Results: In 2008, only 15% of patients returned for follow-up with a dietitian within four months post-discharge. After implementation of ANS in 2010, the follow-up rate was 100%. Mean weight improved from 44.0 ± 8.5 kg to 46.3 ± 9.6 kg, EQ-5D VAS from 61.2 ± 19.8 to 71.6 ± 17.4 and handgrip strength from 15.1 ± 7.1 kg force to 17.5 ± 8.5 kg force; P <0.001 for all. Seventy-four percent of patients improved in SGA score.

Conclusion: Ambulatory nutrition support resulted in significant improvements in followup rate, nutritional status and quality of life of malnourished patients post-discharge.
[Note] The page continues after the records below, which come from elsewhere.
-- ==== Sys2Proof/Machine/State.lean ====
section
/-! DEFINITION. The state of the CSG-6416 as plain data: the live object dictionary, the last publication,
and the engines behind the dictionary that the spec describes (time bases, stride clock, staging, power
states, divider, rails, phases, windows, supervisors, rail health, sequencer, GAIT lines, fault collector,
charger, estimator, pair link, watchdog, backup domain, recorder, MRAM, host ports, jobs), and the queue of
the commands that wait. -/

namespace Sys2Proof.Machine

/-! ## The dictionary's types -/

/-- The type column of a dictionary table (R5). `str` and `domain` values live outside the number table. -/
inductive ValType where
  | u8 | u16 | u32 | u64 | i16 | i32 | str | domain
  deriving DecidableEq, Repr

/-- The Access column (R7). -/
inductive Access where
  | ro | wo | rw | w1c | rwp | rwl
  deriving DecidableEq, Repr

/-- The Persist column (R10); `b` marks an entry that the text keeps in the backup domain. -/
inductive Persist where
  | v | s | f | b
  deriving DecidableEq, Repr

/-- The range a Meaning column gives a writable entry. -/
inductive ValueRule where
  | any
  | range (lo hi : Int)
  | zeroOr (lo hi : Int)
  | oneOf (vs : List Nat)
  deriving DecidableEq, Repr

/-- One line of a dictionary table: `n` entries from `idx`:`sub`, `di` indices or `ds` subindices apart. -/
structure EntryRow where
  idx : Nat
  sub : Nat
  n : Nat
  di : Nat
  ds : Nat
  ty : ValType
  acc : Access
  per : Persist
  dflt : Nat
  rule : ValueRule
  deriving DecidableEq, Repr

/-- A sparse table of numbers by key: keys strictly rising, and no value equal to what an unlisted key reads
as (its Default for the dictionary). -/
abbrev Dict := List (Nat × Nat)

/-- The sources of the fault collector: R221 and the Sources tables of the later chapters. -/
inductive SrcKind where
  | clkXtalLost | strideHold | strideHoldLong | fdVsysOv | fdSurgeLong | vsysPfw | fdIbusOv
  | fdIbusUv | fdOc | fdCflyImbal | fdGate | fdStart | budgetPeak | budgetShed | budgetOver | phOc
  | phOvl | phNeg | phTsd | phSw | phDrv | phImbal | phTwarn | railPhLost | railSs | railDisSlow
  | railReverse | qwDrop | qwBreach | xbPk | xbCl | xbTsd | xbSw | xbDrv | xbNeg | xbTwarn | ldoInUv
  | ldoCl | ldoTsd | ldoTwarn | ldoDrop | supOvWarn | supUvWarn | supOcWarn | supOv | supUv | supOc
  | supChatter | rhAgeWarn | rhAgeFlt | rhAbandon | seqStepFail | seqPdFail | seqUserFail
  | seqCheckSoft | gaitAlrmIn | chgTimer | chgPreTmo | chgBatShort | chgBatOv | chgConv
  | chgBatMissing | chgBatRemoved | chgPackChanged | chgTemp | chgRevShort | pathSwitch
  | pathBatCutoff | pathAuxOv | estUnanchored | estDisagree | estStale | estPackLost | estSocLow
  | estSohLow | estRsRise | estZAbandon | estAdc | estNtc | pairLinkLost | pairTakeover
  | pairRoleConflict | pairCfgMismatch | pairRemountFail | pairDiverge | pairStrideSkew
  | pairPeerDown | wdgExpire | wdgEarly | wdgDouble | wdgClk | wdgKey | wdgCore | thermWarn
  | thermThrottle | thermShed | thermTsd | thermSensor | thermPdiss | bkVbakLow | rtcOscFail
  | rtcAlarm | rtcInvalid | recDrop | recLogFull | nvEccCorr | nvDamaged | nvWrite | nvCopyLost
  | stFail | stFinding | cfgReject | cfgDefault | fcRetryOut
  deriving DecidableEq, Repr

/-! ## Named states -/

/-- Device power states (R20, R28). -/
inductive DevState where
  | off | backup | standby | doze | active | stall | lockout
  deriving DecidableEq, Repr

/-- Rail states (R91). -/
inductive RailState where
  | off | enabling | softstart | on | slewing | rampdown | discharge | fault | ready
  deriving DecidableEq, Repr

/-- Phase states (R110). -/
inductive PhaseState where
  | unused | idle | active | shed | shadow | ramp | fault | disabled
  deriving DecidableEq, Repr

/-- Divider states (R69). -/
inductive FdState where
  | off | balance | softstart | run | swap | stopping | fault
  deriving DecidableEq, Repr

/-- Sequencer states (R183). -/
inductive SeqState where
  | idle | powerUp | powerDown | user | halted
  deriving DecidableEq, Repr

/-- Stride-clock states (R38). -/
inductive StrideState where
  | free | acquiring | locked | holdover
  deriving DecidableEq, Repr

/-! ## Time -/

/-- The beat counter and the boundaries counted from it (R30, R31). `done`: the work that the device does by itself in the present
beat has been done. -/
structure Clock where
  beat : Nat
  lastTick : Nat
  epochs : Nat
  done : Bool
  deriving DecidableEq, Repr

/-- The stride clock of R36 to R43. `period` is P in 10 ns / 65,536; `corr` is 4,096 c; `elapsed` is the time
since the stride's unit 0 in 10 ns / 2^28, in which unit a whole stride lasts `period * (4096 + corr)`. `lastEdge` is a captured
instant in 10 ns of the beat counter. `prev` is the last stride unit whose events an earlier beat of this stride has taken, −1 before
the first; `acted` lists the events of the present beat that have been taken already, by unit and dictionary index (R41); `outset`: the
number of the stride in which time stood before it went on to the tick boundary, in which a host write completed (R35, R47). -/
structure StrideClock where
  source : Nat
  period : Nat
  measured : Bool
  corr : Int
  elapsed : Nat
  div : Nat
  lastEdge : Option Int
  prev : Int
  acted : List (Nat × Nat)
  outset : Nat
  missed : Nat
  badRun : Nat
  intervals : List Nat
  holdLong : Bool
  everLocked : Bool
  deriving DecidableEq, Repr

/-- Where a commit or an image comes into use (R47, R464). -/
inductive DueAt where
  | tick
  | stride (n : Nat)
  deriving DecidableEq, Repr

/-- The staging set, its pending commit, the direct stride-scheduled writes in their order (target stride, key, value), the
recomputed `CFG.CRC` that the next tick shows, and a verified image (R44 to R48, R182, R464). -/
structure Staging where
  set : Dict
  commit : Option DueAt
  direct : List (Nat × Nat × Nat)
  crcNext : Option Nat
  seqImage : Option (List Byte)
  image : Option (DueAt × List (Nat × Nat) × Option (List Byte))
  crcDue : Bool
  deriving DecidableEq, Repr

/-! ## Power -/

/-- A boot under way (R404 to R408): its cause, what stages 1 to 3 found, and the sources to raise at its end. -/
structure Boot where
  cause : Nat
  failed : Bool
  failMram : Bool
  found : List (SrcKind × Nat)
  deriving DecidableEq, Repr

/-- Requests that the power states hold between ticks (R21 to R26, R407, R415). `stopped`: the management core has stopped (R354). -/
structure Power where
  boot : Option Boot
  held : Bool
  autostartDue : Bool
  retryAt : Option Nat
  offPending : Option Nat
  mramFailed : Bool
  alarmWake : Bool
  coreTripped : Bool
  stopped : Bool
  since : Nat
  req : Option Nat
  deriving DecidableEq, Repr

/-- Levels at the pins as the device last sampled or drives them (R33, R195, R208, R372, R427, R471). -/
structure Pins where
  en : Bool
  wake : Bool
  wakeSeen : Bool
  vddioGood : Bool
  gpMask : BitVec 8
  gpOut : BitVec 8
  gpIn : BitVec 8
  gaitHigh : Bool
  alarmHigh : Bool
  quiet : Bool
  sync : Bool
  link : BitVec 2
  deriving DecidableEq, Repr

/-! ## Power conversion -/

/-- The front divider behind its entries (R58 to R72): the last 8 beat samples of VSYS, newest first, and the consecutive beats that
meet each condition on filtered VSYS or IBUS; IBUS at its last sample and over the tick so far (mV, mV beats, beats); `ranTick`: RUN at some beat of the tick;
the ratio to change to and the beat from which that change may start; the end of a change's last slew once it has swapped; IBUS
at entry into SOFTSTART; the beat at which the present state was entered. -/
structure Divider where
  hist : List Nat
  surging : Bool
  surgeTicks : Nat
  surgeRaised : Bool
  pfw : Bool
  pfwBeats : Nat
  clearBeats : Nat
  vsysOver : Bool
  riseBeats : Nat
  fallBeats : Nat
  forceBeats : Nat
  ibusOvBeats : Nat
  ibusUvBeats : Nat
  ibusNow : Nat
  ibusSum : Nat
  ibusBeats : Nat
  trimming : Bool
  ranTick : Bool
  changeTo : Option Nat
  changeAt : Nat
  slewEnd : Option Nat
  rampFrom : Nat
  lastChange : Option Nat
  entered : Nat
  offTicks : Nat
  pendingMode : Bool
  deriving DecidableEq, Repr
Malnutrition is common among hospitalised patients, with a prevalence ranging from 20% to 50%. Poor nutrition results in a range of negative clinical, functional and systemic outcomes. Malnutrition markedly increases morbidity and mortality in both acute and chronic diseases, of which trauma and heart failure are examples of each category respectively. Specifically, malnourished hospital patients have a 1.6 to 4.4 relative risk of death up to 3 years post-discharge in comparison to well-nourished patients.